Let $$B$$ be any line in $$E^{2}$$ through $$\overline{0},$$ given parametrically by

$\overline{x}=t \vec{u}, \quad t \in E^{1}, \vec{u} \text{ fixed (see Chapter 3, §§4-6 ),}$

so $$x_{1}=t u_{1}$$ and $$x_{2}=t u_{2} .$$ As is easily seen, for $$\overline{x} \in B, f(\overline{x})=f(\overline{u})$$ (constant) if $$\overline{x} \neq \overline{0} .$$ Hence

$\left(\forall \overline{x} \in B \cap G_{\neg \overline{0}}(\delta)\right) \quad f(\overline{x})=f(\overline{u}),$

i.e., $$\rho(f(\overline{x}), f(\overline{u}))=0<\varepsilon,$$ for any $$\varepsilon>0$$ and any deleted globe about $$\overline{0}$$.
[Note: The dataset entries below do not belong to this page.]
/-- RB_POPBULK and DEQ_RX's copy: the oldest bytes, in order, leave. -/
theorem RingBuffer.popBulk_spec {b : RingBuffer} {depth : Nat} (h : b.ok depth) (n : Nat) :
    ∃ c, b.popBulk n = some (b.contents.take n, c) ∧ c.ok depth ∧
      c = { b with lastChar := (b.lastChar + min n b.inQueue) % b.size, inQueue := b.inQueue - min n b.inQueue,
                   exposed := if 0 < min n b.inQueue then 0 else b.exposed } ∧
      c.contents = b.contents.drop n := by
  have htake : b.contents.take (min n b.inQueue) = b.contents.take n := by
    conv_rhs => rw [← List.take_length (l := b.contents), List.take_take, RingBuffer.contents_length]
  have hdrop : b.contents.drop (min n b.inQueue) = b.contents.drop n := by
    rcases Nat.le_total n b.inQueue with hle | hle
    · rw [Nat.min_eq_left hle]
    · rw [Nat.min_eq_right hle, List.drop_eq_nil_of_le (by simp), List.drop_eq_nil_of_le (by simpa using hle)]
  rcases h with h | h
  · obtain ⟨c, hc, hce, hcc, hok⟩ :=
      RingBuffer.popBytes_spec (b := b) (depth := depth) (min n b.inQueue) h (Nat.min_le_right _ _)
    by_cases h0 : 0 < min n b.inQueue
    · refine ⟨{ c with exposed := 0 }, ?_, .inl hok, ?_, ?_⟩
      · simp only [RingBuffer.popBulk, hc, if_pos h0, htake]
      · rw [hce, if_pos h0]
      · rw [← hdrop]; exact hcc
    · have hz : min n b.inQueue = 0 := by omega
      have hcb : c = b := by
        rw [hce, hz, Nat.add_zero, Nat.mod_eq_of_lt h.2.2.2.1.1, Nat.sub_zero]
      refine ⟨c, ?_, ?_, ?_, ?_⟩
      · simp only [RingBuffer.popBulk, hc, if_neg h0, htake]
      · rw [hcb]; exact .inl h
      · rw [if_neg h0, hce]
      · rw [← hdrop]; exact hcc
  · obtain ⟨hv, hs, hl, hn, hq, he⟩ := h
    have hz : min n b.inQueue = 0 := by omega
    have hnil : b.contents = [] := RingBuffer.contents_of_empty hq
    refine ⟨b, by simp [RingBuffer.popBulk, hq, RingBuffer.popBytes, hnil], .inr ⟨hv, hs, hl, hn, hq, he⟩, ?_, by simp [hnil]⟩
    have : b.lastChar % b.size = b.lastChar := by rw [hs, Nat.mod_zero]
    simp [hz, this]

/-- RB_INIT opens an empty buffer. -/
theorem RingBuffer.openAt_ok {b : RingBuffer} {depth n : Nat} (h1 : 1 ≤ n) (hd : n ≤ depth) :
    (b.openAt n).ok depth ∧ (b.openAt n).contents = [] :=
  ⟨.inl ⟨rfl, ⟨h1, hd⟩, Nat.zero_le _, ⟨h1, h1⟩, by simp [RingBuffer.openAt], Nat.zero_le _, Nat.zero_le _⟩, rfl⟩

/-- RB_CLOSE leaves a closed buffer. -/
theorem RingBuffer.close_ok (b : RingBuffer) (depth : Nat) : b.close.ok depth ∧ b.close.contents = [] :=
  ⟨.inr ⟨rfl, rfl, rfl, rfl, rfl, rfl⟩, rfl⟩

/-- LRESET empties a buffer and keeps it open or closed. -/
theorem RingBuffer.clear_ok {b : RingBuffer} {depth : Nat} (h : b.ok depth) :
    b.clear.ok depth ∧ b.clear.contents = [] := by
  refine ⟨?_, rfl⟩
  rcases h with ⟨hv, ⟨h1, hd⟩, _⟩ | ⟨hv, hs, _⟩
  · exact .inl ⟨hv, ⟨h1, hd⟩, Nat.zero_le _, ⟨h1, h1⟩, by simp [RingBuffer.clear], Nat.zero_le _, Nat.zero_le _⟩
  · exact .inr ⟨hv, hs, rfl, rfl, rfl, rfl⟩

end Sys2Proof.Machine
end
By $$\left(2^{\prime}\right),$$ then, $$f(\overline{x}) \rightarrow f(\overline{u})$$ as $$\overline{x} \rightarrow \overline{0}$$ over the path $$B .$$ Thus $$f$$ has a relative limit $$f(\overline{u})$$ at $$\overline{0},$$ over any line $$\overline{x}=t \overline{u},$$ but this limit is different for various choices of $$\overline{u},$$ i.e., for different lines through $$\overline{0} .$$ No ordinary limit at $$\overline{0}$$ exists (why?); $$f$$ is not even relatively continuous at $$\overline{0}$$ over the line $$\overline{x}=t \vec{u}$$ unless $$f(\overline{u})=0$$ (which is the case only if the line is one of the coordinate axes (why?)).